老後に資金難に陥らない、安心できる利回りとは

 このご夫妻は、これまで貯めてきた約1500万円のお金を全額、普通預金で管理されてきました。キャッシュフローを見ると、この1500万円は70歳前後になるまで、手を付けずに済みそうだということも分かります。前ページのグラフで、オレンジ色の線で四角く囲んだ部分が、その期間を示しています。

 理論的には、この1500万円は中長期運用に投入できることになります。しかし、人生いつ何が起きるか分からないので、ご夫妻は緊急予備資金として、500万円を手元に置くという結論に至りました。

 つまり、資産運用に向けようと考えた資金は1000万円です。ここで問題になるのが、この1000万円の利回りが毎年どの程度なら、ご夫妻の老後の資金難を解決できるのかという点です。

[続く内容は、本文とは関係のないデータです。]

/-! ### `awaited` of the state -/

@[simp] theorem State.awaited_cur (s : State) (l : List (BitVec 5)) : (s.awaited l).cur = s.cur.await l := rfl
@[simp] theorem State.awaited_others (s : State) (l : List (BitVec 5)) : (s.awaited l).others = s.others := rfl
@[simp] theorem State.awaited_turns (s : State) (l : List (BitVec 5)) : (s.awaited l).turns = s.turns := rfl
@[simp] theorem State.awaited_inputs (s : State) (l : List (BitVec 5)) : (s.awaited l).inputs = s.inputs := rfl
@[simp] theorem State.awaited_mem (s : State) (l : List (BitVec 5)) : (s.awaited l).mem = s.mem := rfl
@[simp] theorem State.awaited_hostMem (s : State) (l : List (BitVec 5)) : (s.awaited l).hostMem = s.hostMem := rfl
@[simp] theorem State.awaited_pads (s : State) (l : List (BitVec 5)) : (s.awaited l).pads = s.pads := rfl
@[simp] theorem State.awaited_codeMap (s : State) (l : List (BitVec 5)) : (s.awaited l).codeMap = s.codeMap := rfl
@[simp] theorem State.awaited_ipad (s : State) (l : List (BitVec 5)) : (s.awaited l).ipad = s.ipad := rfl
@[simp] theorem State.awaited_loads (s : State) (l : List (BitVec 5)) : (s.awaited l).loads = s.loads := rfl
@[simp] theorem State.awaited_ldq (s : State) (l : List (BitVec 5)) : (s.awaited l).ldq = s.ldq := rfl
@[simp] theorem State.awaited_loading (s : State) (l : List (BitVec 5)) : (s.awaited l).loading = s.loading := rfl
@[simp] theorem State.awaited_gangs (s : State) (l : List (BitVec 5)) : (s.awaited l).gangs = s.gangs := rfl
@[simp] theorem State.awaited_nextGang (s : State) (l : List (BitVec 5)) : (s.awaited l).nextGang = s.nextGang := rfl
@[simp] theorem State.awaited_queues (s : State) (l : List (BitVec 5)) : (s.awaited l).queues = s.queues := rfl
@[simp] theorem State.awaited_lastQ (s : State) (l : List (BitVec 5)) : (s.awaited l).lastQ = s.lastQ := rfl
@[simp] theorem State.awaited_irqs (s : State) (l : List (BitVec 5)) : (s.awaited l).irqs = s.irqs := rfl
@[simp] theorem State.awaited_hostIrqs (s : State) (l : List (BitVec 5)) : (s.awaited l).hostIrqs = s.hostIrqs := rfl
@[simp] theorem State.awaited_lastCuts (s : State) (l : List (BitVec 5)) : (s.awaited l).lastCuts = s.lastCuts := rfl
@[simp] theorem State.awaited_mg (s : State) (l : List (BitVec 5)) : (s.awaited l).mg = s.mg := rfl
@[simp] theorem State.awaited_feat (s : State) (l : List (BitVec 5)) : (s.awaited l).feat = s.feat := rfl
@[simp] theorem State.awaited_die (s : State) (l : List (BitVec 5)) : (s.awaited l).die = s.die := rfl
@[simp] theorem State.awaited_pkg (s : State) (l : List (BitVec 5)) : (s.awaited l).pkg = s.pkg := rfl
@[simp] theorem State.awaited_straps (s : State) (l : List (BitVec 5)) : (s.awaited l).straps = s.straps := rfl
@[simp] theorem State.awaited_peers (s : State) (l : List (BitVec 5)) : (s.awaited l).peers = s.peers := rfl
@[simp] theorem State.awaited_farPorts (s : State) (l : List (BitVec 5)) : (s.awaited l).farPorts = s.farPorts := rfl
@[simp] theorem State.awaited_frameOwner (s : State) (l : List (BitVec 5)) : (s.awaited l).frameOwner = s.frameOwner := rfl
@[simp] theorem State.awaited_seals (s : State) (l : List (BitVec 5)) : (s.awaited l).seals = s.seals := rfl
@[simp] theorem State.awaited_lineTags (s : State) (l : List (BitVec 5)) : (s.awaited l).lineTags = s.lineTags := rfl
@[simp] theorem State.awaited_badSectors (s : State) (l : List (BitVec 5)) : (s.awaited l).badSectors = s.badSectors := rfl
@[simp] theorem State.awaited_badPads (s : State) (l : List (BitVec 5)) : (s.awaited l).badPads = s.badPads := rfl
@[simp] theorem State.awaited_corr (s : State) (l : List (BitVec 5)) : (s.awaited l).corr = s.corr := rfl
@[simp] theorem State.awaited_failAt (s : State) (l : List (BitVec 5)) : (s.awaited l).failAt = s.failAt := rfl
@[simp] theorem State.awaited_retiredLines (s : State) (l : List (BitVec 5)) : (s.awaited l).retiredLines = s.retiredLines := rfl
@[simp] theorem State.awaited_spared (s : State) (l : List (BitVec 5)) : (s.awaited l).spared = s.spared := rfl
@[simp] theorem State.awaited_retiredFrames (s : State) (l : List (BitVec 5)) : (s.awaited l).retiredFrames = s.retiredFrames := rfl
@[simp] theorem State.awaited_pageCtrs (s : State) (l : List (BitVec 5)) : (s.awaited l).pageCtrs = s.pageCtrs := rfl
@[simp] theorem State.awaited_moves (s : State) (l : List (BitVec 5)) : (s.awaited l).moves = s.moves := rfl
@[simp] theorem State.awaited_relNo (s : State) (l : List (BitVec 5)) : (s.awaited l).relNo = s.relNo := rfl
@[simp] theorem State.awaited_applied (s : State) (l : List (BitVec 5)) : (s.awaited l).applied = s.applied := rfl
@[simp] theorem State.awaited_msgs (s : State) (l : List (BitVec 5)) : (s.awaited l).msgs = s.msgs := rfl
@[simp] theorem State.awaited_stamps (s : State) (l : List (BitVec 5)) : (s.awaited l).stamps = s.stamps := rfl
@[simp] theorem State.awaited_marked (s : State) (l : List (BitVec 5)) : (s.awaited l).marked = s.marked := rfl
@[simp] theorem State.awaited_held (s : State) (l : List (BitVec 5)) : (s.awaited l).held = s.held := rfl
@[simp] theorem State.awaited_silent (s : State) (l : List (BitVec 5)) : (s.awaited l).silent = s.silent := rfl
@[simp] theorem State.awaited_expired (s : State) (l : List (BitVec 5)) : (s.awaited l).expired = s.expired := rfl
@[simp] theorem State.awaited_links (s : State) (l : List (BitVec 5)) : (s.awaited l).links = s.links := rfl
@[simp] theorem State.awaited_images (s : State) (l : List (BitVec 5)) : (s.awaited l).images = s.images := rfl
@[simp] theorem State.awaited_trPend (s : State) (l : List (BitVec 5)) : (s.awaited l).trPend = s.trPend := rfl
@[simp] theorem State.awaited_trHeld (s : State) (l : List (BitVec 5)) : (s.awaited l).trHeld = s.trHeld := rfl
@[simp] theorem State.awaited_trHoldSince (s : State) (l : List (BitVec 5)) : (s.awaited l).trHoldSince = s.trHoldSince := rfl
@[simp] theorem State.awaited_trGap (s : State) (l : List (BitVec 5)) : (s.awaited l).trGap = s.trGap := rfl
@[simp] theorem State.awaited_trGapAt (s : State) (l : List (BitVec 5)) : (s.awaited l).trGapAt = s.trGapAt := rfl
@[simp] theorem State.awaited_wbFailed (s : State) (l : List (BitVec 5)) : (s.awaited l).wbFailed = s.wbFailed := rfl
@[simp] theorem State.awaited_stands (s : State) (l : List (BitVec 5)) : (s.awaited l).stands = s.stands := rfl
@[simp] theorem State.awaited_collected (s : State) (l : List (BitVec 5)) : (s.awaited l).collected = s.collected := rfl
@[simp] theorem State.awaited_created (s : State) (l : List (BitVec 5)) : (s.awaited l).created = s.created := rfl
@[simp] theorem State.awaited_rot (s : State) (l : List (BitVec 5)) : (s.awaited l).rot = s.rot := rfl
@[simp] theorem State.awaited_spdm (s : State) (l : List (BitVec 5)) : (s.awaited l).spdm = s.spdm := rfl
@[simp] theorem State.awaited_roce (s : State) (l : List (BitVec 5)) : (s.awaited l).roce = s.roce := rfl
@[simp] theorem State.awaited_readout (s : State) (l : List (BitVec 5)) : (s.awaited l).readout = s.readout := rfl
@[simp] theorem State.awaited_frozen (s : State) (l : List (BitVec 5)) : (s.awaited l).frozen = s.frozen := rfl
@[simp] theorem State.awaited_clk (s : State) (l : List (BitVec 5)) : (s.awaited l).clk = s.clk + (s.cur.issueAt l - s.cur.ccy) := rfl
@[simp] theorem State.awaited_free (s : State) (l : List (BitVec 5)) : (s.awaited l).free = s.free := rfl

 実際の相談の場では、ご意見を聞きながら、投入資金に利回りを与えた場合のシミュレーションを複数作成していきます。ここでは、このご夫妻が最終的なイメージとして採用した、利回り4%の例(下図グラフ)をご覧下さい。

 いかがでしょうか。1000万円の資金に4%の金利を与えるだけで、未来の資産残高に大きな変化が起きることを理解いただけたかと思います。

 普通預金だけで管理していた場合は、77歳前後で0円となっていた残高が、4%の金利が実現きれば、同じ77歳前後で2500万円になります。これならば、安心して長生きできるのではないでしょうか。